Another area of high cost to performance is I/O. Having a fast disk is important, and as SQL Server moves deeper into data warehousing, having a faster disk and fewer I/O waits are both important to performance. There is a cost to all reads, regardless of whether they are physical or logical, so it is crucial that the DBA be aware of both.

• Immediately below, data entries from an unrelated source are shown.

/-- Every other byte is the one that was a place below. -/
theorem extractLsb'_push_succ (acc : BitVec 128) (b : Byte) (k : Nat) (hk : 8 * (k + 1) + 8 ≤ 128) :
    ((acc <<< 8) ||| b.setWidth 128).extractLsb' (8 * (k + 1)) 8 = acc.extractLsb' (8 * k) 8 := by
  ext j hj
  have hlt : 8 * (k + 1) + j < 128 := by omega
  have hge : ¬ 8 * (k + 1) + j < 8 := by omega
  have hsub : 8 * (k + 1) + j - 8 = 8 * k + j := by omega
  have hbyte : b.getLsbD (8 * (k + 1) + j) = false := BitVec.getLsbD_of_ge _ _ (by omega)
  simp only [BitVec.getElem_extractLsb', BitVec.getLsbD_or, BitVec.getLsbD_shiftLeft, BitVec.getLsbD_setWidth, hlt, hge,
    hsub, hbyte, decide_true, decide_false, Bool.not_false, Bool.true_and, Bool.and_false, Bool.or_false]

/-- Bytes packed with the first at the bottom, each 8 bits above the one before it: the loop of `dataBits`. -/
theorem extractLsb'_foldr_bytes (f : Nat → Byte) (n a k : Nat) (hk : k < n) (hn : 8 * n ≤ 128) :
    ((List.range' a n).foldr (fun k (acc : BitVec 128) => (acc <<< 8) ||| (f k).setWidth 128) 0#128).extractLsb'
      (8 * k) 8 = f (a + k) := by
  induction n generalizing a k with
  | zero => omega
  | succ n ih =>
    rw [List.range'_succ, List.foldr_cons]
    cases k with
    | zero => exact extractLsb'_push_zero _ _
    | succ k =>
      rw [extractLsb'_push_succ _ _ _ (by omega), ih (a + 1) k (by omega) (by omega), Nat.add_right_comm, Nat.add_assoc]

theorem dataBits_extractLsb' (x : Block) (k : Nat) (hk : k < 16) : (dataBits x).extractLsb' (8 * k) 8 = x[k] := by
  have hbyte : x.getD k 0 = x[k] := by simp [Vector.getD, hk]
  rw [← hbyte, dataBits, List.range_eq_range', extractLsb'_foldr_bytes (fun k => x.getD k 0) 16 0 k hk le_rfl,
    Nat.zero_add]

theorem bits_data (r : TraceRecord) (k : Nat) (hk : k < 16) : r.bits.extractLsb' (8 * k) 8 = r.data[k] := by
  rw [TraceRecord.bits, BitVec.extractLsb'_append_eq_of_add_le (by omega), dataBits_extractLsb' _ _ hk]

/-- A field of the record above DATA is one of TAG. -/
theorem bits_tag (r : TraceRecord) (start len : Nat) :
    r.bits.extractLsb' (128 + start) len = r.tag.extractLsb' start len := by
  rw [TraceRecord.bits, BitVec.extractLsb'_append_eq_of_le (by omega), Nat.add_sub_cancel_left]

/-- TAG's fields from the bottom up, each below the next (44_cipher_engines R199). -/
theorem tag_fields (r : TraceRecord) :
    r.tag.extractLsb' 0 4 = r.round ∧ r.tag.extractLsb' 4 3 = r.step.code ∧ r.tag.extractLsb' 7 1 = 0#1 ∧
      r.tag.extractLsb' 8 2 = r.engine.code ∧ r.tag.extractLsb' 10 6 = 0#6 := by
  unfold TraceRecord.tag
  refine ⟨BitVec.extractLsb'_append_eq_right, ?_, ?_, ?_, ?_⟩
  · rw [BitVec.extractLsb'_append_eq_of_le (by decide)]
    exact BitVec.extractLsb'_append_eq_right
  · rw [BitVec.extractLsb'_append_eq_of_le (by decide), BitVec.extractLsb'_append_eq_of_le (by decide)]
    exact BitVec.extractLsb'_append_eq_right
  · rw [BitVec.extractLsb'_append_eq_of_le (by decide), BitVec.extractLsb'_append_eq_of_le (by decide),
      BitVec.extractLsb'_append_eq_of_le (by decide)]
    exact BitVec.extractLsb'_append_eq_right
  · rw [BitVec.extractLsb'_append_eq_of_le (by decide), BitVec.extractLsb'_append_eq_of_le (by decide),
      BitVec.extractLsb'_append_eq_of_le (by decide), BitVec.extractLsb'_append_eq_of_le (by decide)]
    exact BitVec.extractLsb'_eq_self

/-- Settles O43: DATA byte by byte, and TAG's fields 128 bits up. -/
theorem traceRecordLayout : Obligations.TraceRecordLayout := by
  unfold Obligations.TraceRecordLayout
  refine ⟨fun r => ?_, rfl, rfl⟩
  obtain ⟨hround, hstep, hzero, hengine, hreserved⟩ := tag_fields r
  exact ⟨bits_data r, (bits_tag r 0 4).trans hround, (bits_tag r 4 3).trans hstep, (bits_tag r 7 1).trans hzero,
    (bits_tag r 8 2).trans hengine, (bits_tag r 10 6).trans hreserved⟩

end Sys2Proof.Machine
end

section
/-! PROOFS. The register window byte by byte: where each register reads, and which bytes an update leaves
(20_memory R61, R66, R67). -/
namespace Sys2Proof.Machine

open Sys2Proof.Claims

/-! ### The bytes of the register words (10_state R32, R37, R41, R42) -/

theorem readByte_ctrl (s : State) {o : Nat} (h : o < 0x004) : readByte s o = laneOf s.ctrl.word o := by
  simp only [readByte, if_pos h]

theorem readByte_cmd (s : State) (j : Nat) (h : j < 4) : readByte s (0x004 + j) = 0x00#8 := by
  simp only [readByte]
  rw [if_neg (by omega), if_neg (by omega), if_neg (by omega), if_neg (by omega), dif_neg (by omega),
    dif_neg (by omega), dif_neg (by omega), if_neg (by omega), if_neg (by omega)]

theorem readByte_gfop (s : State) (j : Nat) (h : j < 4) : readByte s (0x010 + j) = laneOf s.gfop.word j := by
  simp only [readByte]
  rw [if_neg (by omega), if_neg (by omega), if_pos (by omega), Nat.add_sub_cancel_left]

theorem readByte_gfres (s : State) (j : Nat) (h : j < 4) : readByte s (0x014 + j) = laneOf (gfresWord s.gfres) j := by
  simp only [readByte]
  rw [if_neg (by omega), if_neg (by omega), if_neg (by omega), if_pos (by omega), Nat.add_sub_cancel_left]

/-- The upper of two parts of a word counts from the lower part's width up. -/
theorem toNat_append_eq_add {m n : Nat} (x : BitVec m) (y : BitVec n) : (x ++ y).toNat = 2 ^ n * x.toNat + y.toNat := by
  rw [BitVec.toNat_append, ← Nat.shiftLeft_add_eq_or_of_lt y.isLt, Nat.shiftLeft_eq, Nat.mul_comm]

theorem laneOf_toNat (v : BusWord) (j : Nat) : (laneOf v j).toNat = v.toNat / 2 ^ (8 * j) % 256 := by
  rw [laneOf, BitVec.extractLsb'_toNat, Nat.shiftRight_eq_div_pow]

theorem ctrl_word_toNat (c : Ctrl) : c.word.toNat = c.traceEn.toNat + 2 * c.bo.toNat + 2 ^ 8 * c.keylen.toNat := by
  simp only [Ctrl.word, toNat_append_eq_add, BitVec.toNat_ofBool, BitVec.toNat_ofNat]
  omega

theorem status_word_toNat (t : Status) :
    t.word.toNat = t.err.code.toNat + 2 ^ 8 * t.keyed.toNat + 2 ^ 16 * t.nk.toNat + 2 ^ 24 * t.nr.toNat := by
  simp only [Status.word, toNat_append_eq_add, BitVec.toNat_ofBool, BitVec.toNat_ofNat]
  omega

theorem gfop_word_toNat (g : Gfop) : g.word.toNat = g.a.toNat + 2 ^ 8 * g.b.toNat := by
  simp only [Gfop.word, toNat_append_eq_add, BitVec.toNat_ofNat]
  omega

theorem gfresWord_toNat (r : Byte) : (gfresWord r).toNat = r.toNat := by
  simp only [gfresWord, toNat_append_eq_add, BitVec.toNat_ofNat]
  omega

/-- CTRL's bytes: TRACE_EN and BO, KEYLEN, and two reserved ones. -/
theorem laneOf_ctrl_word (c : Ctrl) :
    (laneOf c.word 0).toNat = c.traceEn.toNat + 2 * c.bo.toNat ∧ laneOf c.word 1 = c.keylen ∧
      laneOf c.word 2 = 0x00#8 ∧ laneOf c.word 3 = 0x00#8 := by
  have htrace := c.traceEn.toNat_le
  have hbo := c.bo.toNat_le
  have hkeylen := c.keylen.isLt
  simp only [BitVec.toNat_eq, laneOf_toNat, ctrl_word_toNat, BitVec.toNat_ofNat]
  omega

/-- GFOP's bytes: A, B, and two reserved ones. -/
theorem laneOf_gfop_word (g : Gfop) :
    laneOf g.word 0 = g.a ∧ laneOf g.word 1 = g.b ∧ laneOf g.word 2 = 0x00#8 ∧ laneOf g.word 3 = 0x00#8 := by
  have ha := g.a.isLt
  have hb := g.b.isLt
  simp only [BitVec.toNat_eq, laneOf_toNat, gfop_word_toNat, BitVec.toNat_ofNat]
  omega

/-- ERR lies in the lowest byte of STATUS. -/
theorem laneOf_status_word_err (t : Status) (e : ErrCode) (j : Nat) (hj : 1 ≤ j) :
    laneOf ({ t with err := e } : Status).word j = laneOf t.word j := by
  simp only [laneOf, Status.word]
  rw [BitVec.extractLsb'_append_eq_of_le (xlo := e.code) (by omega),
    BitVec.extractLsb'_append_eq_of_le (xlo := t.err.code) (by omega)]

/-- R lies in the lowest byte of GFRES. -/
theorem laneOf_gfresWord (r r' : Byte) (j : Nat) (hj : 1 ≤ j) : laneOf (gfresWord r) j = laneOf (gfresWord r') j := by
  simp only [laneOf, gfresWord]
  rw [BitVec.extractLsb'_append_eq_of_le (xlo := r) (by omega),
    BitVec.extractLsb'_append_eq_of_le (xlo := r') (by omega)]

/-! ### Which bytes an update of a register leaves -/

theorem readByte_withCtrl (s : State) (c : Ctrl) {o : Nat} (h : ¬ o < 0x004) :
    readByte { s with ctrl := c } o = readByte s o := by
  simp only [readByte, if_neg h]

theorem readByte_withGfop (s : State) (g : Gfop) {o : Nat} (h : ¬ (0x010 ≤ o ∧ o < 0x014)) :
    readByte { s with gfop := g } o = readByte s o := by
  simp only [readByte, if_neg h]

theorem readByte_setState (s : State) (x : Block) {o : Nat} (h : ¬ (0x020 ≤ o ∧ o < 0x030)) :
    readByte (s.setState x) o = readByte s o := by
  simp only [readByte, State.setState, dif_neg h]

theorem readByte_withRkin (s : State) (x : Block) {o : Nat} (h : ¬ (0x030 ≤ o ∧ o < 0x040)) :
    readByte { s with rkin := x } o = readByte s o := by
  simp only [readByte, dif_neg h]

theorem readByte_withKey (s : State) (x : Bytes 32) {o : Nat} (h : ¬ (0x040 ≤ o ∧ o < 0x060)) :
    readByte { s with key := x } o = readByte s o := by
  simp only [readByte, dif_neg h]

theorem readByte_setErr (s : State) (e : ErrCode) {o : Nat} (h : o ≠ 0x008) :
    readByte (s.setErr e) o = readByte s o := by
  by_cases hstatus : 0x008 ≤ o ∧ o < 0x00C
  · obtain ⟨j, rfl⟩ := Nat.exists_eq_add_of_le hstatus.1
    rw [readByte_status _ _ (by omega), readByte_status _ _ (by omega), State.setErr_status,
      laneOf_status_word_err _ _ _ (by omega)]
  · simp only [readByte, State.setErr, if_neg hstatus]

theorem readByte_setR (s : State) (r : Byte) {o : Nat} (h : o ≠ 0x014) : readByte (s.setR r) o = readByte s o := by
  by_cases hgfres : 0x014 ≤ o ∧ o < 0x018
  · obtain ⟨j, rfl⟩ := Nat.exists_eq_add_of_le hgfres.1
    rw [readByte_gfres _ _ (by omega), readByte_gfres _ _ (by omega), laneOf_gfresWord _ s.gfres _ (by omega)]
  · simp only [readByte, State.setR, if_neg hgfres]

theorem readByte_setSchedules (s : State) (keyed : Bool) (nk nr : BitVec 4) (w dw : Memory) {o : Nat}
    (hstatus : ¬ (0x008 ≤ o ∧ o < 0x00C)) (hw : ¬ (0x100 ≤ o ∧ o < 0x1F0)) (hdw : ¬ (0x200 ≤ o ∧ o < 0x2F0)) :
    readByte (s.setSchedules keyed nk nr w dw) o = readByte s o := by
  simp only [readByte, State.setSchedules, if_neg hstatus, if_neg hw, if_neg hdw]

/-- The trace has no byte in the window. -/
theorem readByte_takeRun (s : State) (run : EngineRun) (o : Nat) :
    readByte (s.takeRun run) o = readByte (s.setState run.block) o :=
  readByte_congr rfl rfl rfl rfl rfl rfl rfl rfl rfl o

end Sys2Proof.Machine
end

section
/-! PROOFS. The frames of the commands (30_encoding R92, 60_exceptions R231). -/
namespace Sys2Proof.Machine

open Sys2Proof.Claims

theorem writes_gf {i : Instr} (hi : i ∈ [Instr.nop, .gfAdd, .gfXtime, .gfMul, .sbox, .invSbox]) {s u : State}
    (h : Instr.Writes i s u) : ∃ r, u = s.setR r ∧ (i = .nop → r = s.gfres) := by
  simp only [List.mem_cons, List.not_mem_nil, or_false] at hi
  rcases hi with rfl | rfl | rfl | rfl | rfl | rfl
  · exact ⟨s.gfres, h, fun _ => rfl⟩
  all_goals
    obtain ⟨r, rfl⟩ := h
    exact ⟨r, rfl, nofun⟩

/-- Settles O44: ERR alone is set, or R and an ERR of OK, and those lie in the bytes 0x008 and 0x014. -/
theorem gfCommandsFrame : Obligations.GfCommandsFrame := by
  unfold Obligations.GfCommandsFrame
  intro i hi s t h
  rcases exec_leaves h with ⟨e, rfl⟩ | ⟨u, e, hu, rfl, herr⟩
  · exact ⟨rfl, fun _ => rfl, fun o h8 _ => readByte_setErr s e h8⟩
  · obtain ⟨r, rfl, hnop⟩ := writes_gf hi hu
    have hload : i ≠ .loadKey := by rintro rfl; simp at hi
    refine ⟨rfl, ?_, fun o h8 h14 => ?_⟩
    · rintro (rfl | hne)
      · exact hnop rfl
      · exact absurd (herr hload) hne
    · rw [readByte_setErr _ _ h8, readByte_setR _ _ h14]

/-- What the commands that work on STATE write: STATE, and the trace where they are the cipher commands. -/
theorem writes_state {i : Instr} {n : Nat} (hi : i ∈ [Instr.subBytes, .invSubBytes, .shiftRows, .invShiftRows,
    .mixColumns, .invMixColumns, .addRk, .addRkFwd n, .addRkEqi n, .cipher, .invCipher, .eqInvCipher]) {s u : State}
    (h : Instr.Writes i s u) :
    u = { s with state := u.state, trace := u.trace } ∧
      (i ∉ [Instr.cipher, .invCipher, .eqInvCipher] → u.trace = s.trace) ∧
      ∀ o, readByte u o = readByte (s.setState u.state) o := by
  simp only [List.mem_cons, List.not_mem_nil, or_false] at hi
  rcases hi with rfl | rfl | rfl | rfl | rfl | rfl | rfl | rfl | rfl | rfl | rfl | rfl
  iterate 9
    · obtain ⟨x, rfl⟩ := h
      exact ⟨rfl, fun _ => rfl, fun _ => rfl⟩
  all_goals
    obtain ⟨run, rfl⟩ := h
    exact ⟨rfl, fun hni => absurd (by simp) hni, readByte_takeRun s run⟩

/-- Settles O45: ERR alone is set, or STATE, the trace of a cipher command and an ERR of OK. -/
theorem stateCommandsFrame : Obligations.StateCommandsFrame := by
  unfold Obligations.StateCommandsFrame
  intro n i hi s t h
  rcases exec_leaves h with ⟨e, rfl⟩ | ⟨u, e, hu, rfl, herr⟩
  · exact ⟨rfl, fun _ => ⟨rfl, rfl⟩, fun _ => rfl, fun o h8 _ => readByte_setErr s e h8⟩
  · obtain ⟨hfields, htrace, hread⟩ := writes_state hi hu
    have hload : i ≠ .loadKey := by rintro rfl; simp at hi
    refine ⟨?_, fun hne => absurd (herr hload) hne, htrace, fun o h8 hstate => ?_⟩
    · rw [hfields]; rfl
    · rw [readByte_setErr _ _ h8, hread, readByte_setState _ _ hstate]

/-- Settles O46: ERR alone is set, or the schedules with KEYED, NK and NR, and ERR. -/
theorem loadKeyFrame : Obligations.LoadKeyFrame := by
  unfold Obligations.LoadKeyFrame
  intro s t h
  rcases exec_leaves h with ⟨e, rfl⟩ | ⟨u, e, ⟨keyed, nk, nr, w, dw, rfl⟩, rfl, -⟩
  · exact ⟨rfl, fun o hstatus _ _ => readByte_setErr s e (by omega)⟩
  · refine ⟨rfl, fun o hstatus hw hdw => ?_⟩
    rw [readByte_setErr _ _ (by omega), readByte_setSchedules _ _ _ _ _ _ hstatus hw hdw]

end Sys2Proof.Machine
end

section
/-! PROOFS. Accesses: the map, bus errors, reads and writes lane by lane (20_memory R61 to R70). -/
namespace Sys2Proof.Machine

open Sys2Proof.Claims

/-! ### The map and the checks of an access (20_memory R63, R66) -/

theorem accessFault_eq_none_iff_goodAccess {off n : Nat} : accessFault off n = none ↔ GoodAccess off n := by
  rw [accessFault_eq_none, GoodAccess]
  simp only [List.mem_cons, List.not_mem_nil, or_false]

/-- Every region of the map begins and ends at a multiple of 4, so that an aligned access crosses no boundary. -/
theorem mapped_of_aligned {off n j : Nat} (hn : n ∈ [1, 2, 4]) (ha : off % n = 0) (hj : j < n) :
    mapped (off + j) = mapped off := by
  rw [Bool.eq_iff_iff, mapped_iff, mapped_iff]
  simp only [List.mem_cons, List.not_mem_nil, or_false] at hn
  rcases hn with rfl | rfl | rfl <;> omega

/-- The reason of a failed check, in the order of the checks (20_memory R66, R67; log 4). -/
theorem reasonOfError_of_accessFault {off n : Nat} {r : Fault} (h : accessFault off n = some r) :
    ReasonOfError off n r := by
  unfold accessFault at h
  unfold ReasonOfError
  simp only [List.mem_cons, List.not_mem_nil, or_false, not_or]
  split_ifs at h with hsize halign hmapped
  · rw [if_pos hsize]
    exact .inl (Option.some.inj h).symm
  · rw [if_neg hsize, if_pos halign]
    exact (Option.some.inj h).symm
  · have hunmapped : ∃ j < n, mapped (off + j) = false := by simpa using hmapped
    rw [if_neg hsize, if_neg halign, if_pos hunmapped]
    exact (Option.some.inj h).symm

/-- A sub-word write to CMD passes the checks of R66 and fails that of R69. -/
theorem reasonOfError_subwordCmd {off n : Nat} (h : GoodAccess off n) : ReasonOfError off n .subwordCmd := by
  obtain ⟨hsize, halign, hmapped⟩ := h
  have hall : ¬ ∃ j < n, mapped (off + j) = false := by
    rintro ⟨j, hj, hfalse⟩
    rw [hmapped j hj] at hfalse
    cases hfalse
  rw [ReasonOfError, if_neg (not_not.2 hsize), if_neg (not_not.2 halign), if_neg hall]

theorem busRead_of_fault {off n : Nat} {r : Fault} (h : accessFault off n = some r) (s : State) :
    busRead s off n = .error r := by
  simp only [busRead, h]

SELECT TOP 20 deqt.text AS 'SP Name',
deqs.total_physical_reads,
deqs.total_physical_reads/deqs.execution_count AS 'Avg Physical Reads',
           deqs.execution_count AS 'Execution Count',
           deqs.execution_count/DATEDIFF(Second, deqs.creation_time, GetDate()) AS
'Calls/Second',  
           deqs.total_worker_time/deqs.execution_count AS 'AvgWorkerTime',
           deqs.total_worker_time AS 'TotalWorkerTime',
           deqs.total_elapsed_time/deqs.execution_count AS 'AvgElapsedTime',
           deqs.max_logical_reads, deqs.max_logical_writes,  
    DATEDIFF(Minute, deqs.creation_time, GetDate()) AS 'Age in Cache', deqt.dbid
    FROM sys.dm_exec_query_stats AS deqs
    CROSS APPLY sys.dm_exec_sql_text(deqs.sql_handle) AS deqt
    WHERE deqt.dbid = db_id()
    ORDER BY deqs.total_physical_reads

The results of this query are shown in Figure 4-13.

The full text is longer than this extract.